-- ==== Sys2Proof/Laws/FootGroups.lean ====
section
/-! SUPPORT. The footprints of the actions of Groups. -/

namespace Sys2Proof.Machine

variable {s₀ : State}

def changeGeneration_foot : Foot := endColl_foot ++ (dropWaiting_foot ++ (withSlot_foot ++ (endExchange_foot ++ changeFab_foot)))
theorem changeGeneration_within {F : Foot} (hF : changeGeneration_foot ⊆ F) (e g : Nat) : Within F (changeGeneration e g : Act s₀ Unit) := by
  simp only [changeGeneration_foot, List.append_subset] at hF
  obtain ⟨_, _, _, _, _⟩ := hF
  unfold changeGeneration
  repeat' first
    | with_reducible
        first
        | intro _ | exact endColl_within ‹_› .. | exact dropWaiting_within ‹_› .. | exact withSlot_within ‹_› ..
        | exact endExchange_within ‹_› .. | exact changeFab_within ‹_› .. | exact within_pure _ | exact within_now
        | refine within_bind ?_ fun _ => ?_ | refine within_each _ _ fun _ => ?_ | split | dsimp only

def releaseHeld_foot : Foot := changeFab_foot ++ acceptGroupFrame_foot
theorem releaseHeld_within {F : Foot} (hF : releaseHeld_foot ⊆ F) (e g : Nat) : Within F (releaseHeld e g : Act s₀ Unit) := by
  simp only [releaseHeld_foot, List.append_subset] at hF
  obtain ⟨_, _⟩ := hF
  unfold releaseHeld
  repeat' first
    | with_reducible
        first
        | intro _ | exact changeFab_within ‹_› .. | exact acceptGroupFrame_within ‹_› .. | exact within_pure _
        | exact within_now | refine within_bind ?_ fun _ => ?_ | refine within_each _ _ fun _ => ?_ | split
        | dsimp only

def writeGroup_foot : Foot := [.fld COLL_GROUP_ID_VALID, .fld COLL_GROUP_ID_ATELIER, .fld COLL_GROUP_ID_VL, .fld COLL_GROUP_ID_GROUP, .fld COLL_GROUP_ID_GEN, .fld COLL_GROUP_ID_SEQ, .fld COLL_GROUP_SIZE_COUNT, .fld COLL_GROUP_SIZE_RANK] ++ changeFab_foot
theorem writeGroup_within {F : Foot} (hF : writeGroup_foot ⊆ F) (e k a g gen vl seq : Nat) (ids : List Nat) : Within F (writeGroup e k a g gen vl seq ids : Act s₀ Unit) := by
  simp only [writeGroup_foot, List.append_subset, List.cons_subset, List.nil_subset, and_true, and_assoc] at hF
  obtain ⟨_, _, _, _, _, _, _, _, _⟩ := hF
  unfold writeGroup
  repeat' first
    | with_reducible
        first
        | intro _ | exact changeFab_within ‹_› .. | exact within_pure _ | exact within_ask _
        | exact within_setF _ _ _ _ ‹_› | refine within_bind ?_ fun _ => ?_ | split | dsimp only

def installNewer_foot : Foot := writeGroup_foot ++ (changeGeneration_foot ++ releaseHeld_foot)
theorem installNewer_within {F : Foot} (hF : installNewer_foot ⊆ F) (e k a g gen vl seq : Nat) (ids : List Nat) : Within F (installNewer e k a g gen vl seq ids : Act s₀ Unit) := by
  simp only [installNewer_foot, List.append_subset] at hF
  obtain ⟨_, _, _⟩ := hF
  unfold installNewer
  repeat' first
    | with_reducible
        first
        | intro _ | exact writeGroup_within ‹_› .. | exact changeGeneration_within ‹_› ..
        | exact releaseHeld_within ‹_› .. | exact within_pure _ | refine within_bind ?_ fun _ => ?_ | split
        | dsimp only

def installLocal_foot : Foot := installNewer_foot ++ writeGroup_foot
theorem installLocal_within {F : Foot} (hF : installLocal_foot ⊆ F) (e a g gen vl seq : Nat) (ids : List Nat) : Within F (installLocal e a g gen vl seq ids : Act s₀ (Status × Nat)) := by
  simp only [installLocal_foot, List.append_subset] at hF
  obtain ⟨_, _⟩ := hF
  unfold installLocal
  repeat' first
    | with_reducible
        first
        | intro _ | exact installNewer_within ‹_› .. | exact writeGroup_within ‹_› .. | exact within_pure _
        | exact within_now | refine within_bind ?_ fun _ => ?_ | split | dsimp only

def removeGroup_foot : Foot := [.reg COLL_GROUP_ID_VALID, .reg COLL_GROUP_SIZE_COUNT] ++ (changeFab_foot ++ changeGeneration_foot)
theorem removeGroup_within {F : Foot} (hF : removeGroup_foot ⊆ F) (e g : Nat) : Within F (removeGroup e g : Act s₀ Unit) := by
  simp only [removeGroup_foot, List.append_subset, List.cons_subset, List.nil_subset, and_true, and_assoc] at hF
  obtain ⟨_, _, _, _⟩ := hF
  unfold removeGroup
  repeat' first
    | with_reducible
        first
        | intro _ | exact changeFab_within ‹_› .. | exact changeGeneration_within ‹_› .. | exact within_pure _
        | exact within_now | exact within_emitReg _ _ _ _ ‹_› | exact within_emitAddr _ _ ‹_›
        | refine within_bind ?_ fun _ => ?_ | split | dsimp only

def readSpan_foot : Foot := readFrom_foot
theorem readSpan_within {F : Foot} (hF : readSpan_foot ⊆ F) (lo n : Nat) : WithinP F (readSpan lo n : Prep s₀ Nat) := by
  simp only [readSpan_foot] at hF
  unfold readSpan
  repeat' first
    | with_reducible
        first
        | intro _ | exact readFrom_within ‹_› .. | exact arises_within .. | exact within_pure _
        | exact withinW_pure _ | exact withinW_get | exact withinW_set _ | exact withinW_modify _
        | exact withinW_modifyGet _ | exact withinP_pure _ | exact withinP_failure
        | refine within_bind ?_ fun _ => ?_ | refine withinP_ite ?_ ?_ | refine within_forIn _ _ _ fun _ _ => ?_
        | refine withinW_doing ?_ | refine withinW_bind ?_ fun _ => ?_ | refine withinW_forIn _ _ _ fun _ _ => ?_
        | refine withinW_map _ ?_ | refine withinP_lift ?_ | refine withinP_bind ?_ fun _ => ?_
        | refine withinP_forIn _ _ _ fun _ _ => ?_ | refine withinP_map _ ?_ | split | dsimp only

theorem permitRead_within {F : Foot} (ok : Bool) : WithinP F (permitRead ok : Prep s₀ Unit) := by
  unfold permitRead
  repeat' first
    | with_reducible
        first
        | intro _ | exact failWith_within .. | exact within_pure _ | exact withinW_pure _ | exact withinW_get
        | exact withinW_set _ | exact withinW_modify _ | exact withinW_modifyGet _ | exact withinP_pure _
        | exact withinP_failure | refine within_bind ?_ fun _ => ?_ | refine withinP_ite ?_ ?_
        | refine withinW_doing ?_ | refine withinW_bind ?_ fun _ => ?_ | refine withinW_forIn _ _ _ fun _ _ => ?_
        | refine withinW_map _ ?_ | refine withinP_lift ?_ | refine withinP_bind ?_ fun _ => ?_
        | refine withinP_forIn _ _ _ fun _ _ => ?_ | refine withinP_map _ ?_ | split | dsimp only

def readOwned_foot : Foot := readSpan_foot
theorem readOwned_within {F : Foot} (hF : readOwned_foot ⊆ F) (lo n : Nat) : WithinP F (readOwned lo n : Prep s₀ Nat) := by
  simp only [readOwned_foot] at hF
  unfold readOwned
  repeat' first
    | with_reducible
        first
        | intro _ | exact permitRead_within .. | exact readSpan_within ‹_› .. | exact within_pure _
        | exact within_now | exact withinW_pure _ | exact withinW_get | exact withinW_set _ | exact withinW_modify _
        | exact withinW_modifyGet _ | exact withinP_pure _ | exact withinP_failure
        | refine within_bind ?_ fun _ => ?_ | refine withinW_doing ?_ | refine withinW_bind ?_ fun _ => ?_
        | refine withinW_forIn _ _ _ fun _ _ => ?_ | refine withinW_map _ ?_ | refine withinP_lift ?_
        | refine withinP_bind ?_ fun _ => ?_ | refine withinP_forIn _ _ _ fun _ _ => ?_ | refine withinP_map _ ?_
        | split | dsimp only

def prepGroupSet_foot : Foot := readOwned_foot
theorem prepGroupSet_within {F : Foot} (hF : prepGroupSet_foot ⊆ F) (e : Nat) (w : Descriptor) : WithinP F (prepGroupSet e w : Prep s₀ (List Nat)) := by
  simp only [prepGroupSet_foot] at hF
  unfold prepGroupSet
  repeat' first
    | with_reducible
        first
        | intro _ | exact demand_within .. | exact permit_within .. | exact readOwned_within ‹_› ..
        | exact within_pure _ | exact within_now | exact withinW_pure _ | exact withinW_get | exact withinW_set _
        | exact withinW_modify _ | exact withinW_modifyGet _ | exact withinP_pure _ | exact withinP_failure
        | refine within_bind ?_ fun _ => ?_ | refine withinW_doing ?_ | refine withinW_bind ?_ fun _ => ?_
        | refine withinW_forIn _ _ _ fun _ _ => ?_ | refine withinW_map _ ?_ | refine withinP_lift ?_
        | refine withinP_bind ?_ fun _ => ?_ | refine withinP_forIn _ _ _ fun _ _ => ?_ | refine withinP_map _ ?_
        | split | dsimp only

def actGroupSet_foot : Foot := removeGroup_foot ++ (installLocal_foot ++ (withSlot_foot ++ (postFrames_foot ++ finish_foot)))
theorem actGroupSet_within {F : Foot} (hF : actGroupSet_foot ⊆ F) (mode id : Nat) : Within F (actGroupSet mode id : Act s₀ Unit) := by
  simp only [actGroupSet_foot, List.append_subset] at hF
  obtain ⟨_, _, _, _, _⟩ := hF
  unfold actGroupSet
  repeat' first
    | with_reducible
        first
        | intro _ | exact removeGroup_within ‹_› .. | exact installLocal_within ‹_› .. | exact withSlot_within ‹_› ..
        | exact postFrames_within ‹_› .. | exact finish_within ‹_› .. | exact within_pure _ | exact within_now
        | refine within_bind ?_ fun _ => ?_ | refine within_ite ?_ ?_ | split | dsimp only

def takePiece_foot : Foot := sendAck_foot ++ (changeFab_foot ++ installNewer_foot)
theorem takePiece_within {F : Foot} (hF : takePiece_foot ⊆ F) (f : Frame) : Within F (takePiece f : Act s₀ Unit) := by
  simp only [takePiece_foot, List.append_subset] at hF
  obtain ⟨_, _, _⟩ := hF
  unfold takePiece
  repeat' first
    | with_reducible
        first
        | intro _ | exact sendAck_within ‹_› .. | exact changeFab_within ‹_› .. | exact installNewer_within ‹_› ..
        | exact within_pure _ | exact within_now | refine within_bind ?_ fun _ => ?_ | refine within_ite ?_ ?_
        | split | dsimp only

def actMembershipFrameReceive_foot : Foot := takeArrived_foot ++ takePiece_foot
theorem actMembershipFrameReceive_within {F : Foot} (hF : actMembershipFrameReceive_foot ⊆ F) (p : Option Nat) : Within F (actMembershipFrameReceive p : Act s₀ Unit) := by
  simp only [actMembershipFrameReceive_foot, List.append_subset] at hF
  obtain ⟨_, _⟩ := hF
  unfold actMembershipFrameReceive
  repeat' first
    | with_reducible
        first
        | intro _ | exact takeArrived_within ‹_› .. | exact takePiece_within ‹_› .. | exact within_pure _
        | refine within_bind ?_ fun _ => ?_ | split | dsimp only

def takeAnswer_foot : Foot := answer_foot ++ endColl_foot
theorem takeAnswer_within {F : Foot} (hF : takeAnswer_foot ⊆ F) (f : Frame) : Within F (takeAnswer f : Act s₀ Unit) := by
  simp only [takeAnswer_foot, List.append_subset] at hF
  obtain ⟨_, _⟩ := hF
  unfold takeAnswer
  repeat' first
    | with_reducible
        first
        | intro _ | exact answer_within ‹_› .. | exact endColl_within ‹_› .. | exact within_pure _ | exact within_now
        | refine within_bind ?_ fun _ => ?_ | refine within_ite ?_ ?_ | split | dsimp only

def actAckReceive_foot : Foot := takeArrived_foot ++ takeAnswer_foot
theorem actAckReceive_within {F : Foot} (hF : actAckReceive_foot ⊆ F) (p : Option Nat) : Within F (actAckReceive p : Act s₀ Unit) := by
  simp only [actAckReceive_foot, List.append_subset] at hF
  obtain ⟨_, _⟩ := hF
  unfold actAckReceive
  repeat' first
    | with_reducible
        first
        | intro _ | exact takeArrived_within ‹_› .. | exact takeAnswer_within ‹_› .. | exact within_pure _
        | refine within_bind ?_ fun _ => ?_ | split | dsimp only

def actNoticeReceive_foot : Foot := takeArrived_foot ++ takeAnswer_foot
theorem actNoticeReceive_within {F : Foot} (hF : actNoticeReceive_foot ⊆ F) (p : Option Nat) : Within F (actNoticeReceive p : Act s₀ Unit) := by
  simp only [actNoticeReceive_foot, List.append_subset] at hF
  obtain ⟨_, _⟩ := hF
  unfold actNoticeReceive
  repeat' first
    | with_reducible
        first
        | intro _ | exact takeArrived_within ‹_› .. | exact takeAnswer_within ‹_› .. | exact within_pure _
        | refine within_bind ?_ fun _ => ?_ | split | dsimp only

def actAckTimeout_foot : Foot := answer_foot
theorem actAckTimeout_within {F : Foot} (hF : actAckTimeout_foot ⊆ F) (tag : Nat) : Within F (actAckTimeout tag : Act s₀ Unit) := by
  simp only [actAckTimeout_foot] at hF
  unfold actAckTimeout
  repeat' first
    | with_reducible
        first
        | intro _ | exact answer_within ‹_› .. | exact within_pure _ | exact within_now
        | refine within_bind ?_ fun _ => ?_ | split | dsimp only

def actGenHoldExpire_foot : Foot := changeFab_foot ++ dropStale_foot
theorem actGenHoldExpire_within {F : Foot} (hF : actGenHoldExpire_foot ⊆ F) (e : Nat) : Within F (actGenHoldExpire e : Act s₀ Unit) := by
  simp only [actGenHoldExpire_foot, List.append_subset] at hF
  obtain ⟨_, _⟩ := hF
  unfold actGenHoldExpire
  repeat' first
    | with_reducible
        first
        | intro _ | exact changeFab_within ‹_› .. | exact dropStale_within ‹_› .. | exact within_pure _
        | exact within_now | refine within_bind ?_ fun _ => ?_ | split | dsimp only

def actSilentThreshold_foot : Foot := [.fld COLL_SILENT_LOG_GROUP, .fld COLL_SILENT_LOG_MODULE, .fld COLL_SILENT_LOG_VALID, .fld COLL_SILENT_LOG_OVERRUN] ++ riskBump_foot
theorem actSilentThreshold_within {F : Foot} (hF : actSilentThreshold_foot ⊆ F) (e id member : Nat) : Within F (actSilentThreshold e id member : Act s₀ Unit) := by
  simp only [actSilentThreshold_foot, List.append_subset, List.cons_subset, List.nil_subset, and_true, and_assoc] at hF
  obtain ⟨_, _, _, _, _⟩ := hF
  unfold actSilentThreshold
  repeat' first
    | with_reducible
        first
        | intro _ | exact riskBump_within ‹_› .. | exact within_pure _ | exact within_now
        | exact within_setF _ _ _ _ ‹_› | refine within_bind ?_ fun _ => ?_ | refine within_ite ?_ ?_
        | refine within_logFirst _ _ _ _ ‹_› ‹_› ?_ | split | dsimp only

end Sys2Proof.Machine
end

################

## REQUIRED ACTION
What do the lines of the material read, from the first through the line with "(hF : changeGeneration_foot"? Transcribe them exactly and stop there.

## ANSWER TO THE EXERCISE
-- ==== Sys2Proof/Laws/FootGroups.lean ====
section
/-! SUPPORT. The footprints of the actions of Groups. -/

namespace Sys2Proof.Machine

variable {s₀ : State}

def changeGeneration_foot : Foot := endColl_foot ++ (dropWaiting_foot ++ (withSlot_foot ++ (endExchange_foot ++ changeFab_foot)))
theorem changeGeneration_within {F : Foot} (hF : changeGeneration_foot ⊆ F) (e g : Nat) : Within F (changeGeneration e g : Act s₀ Unit) := by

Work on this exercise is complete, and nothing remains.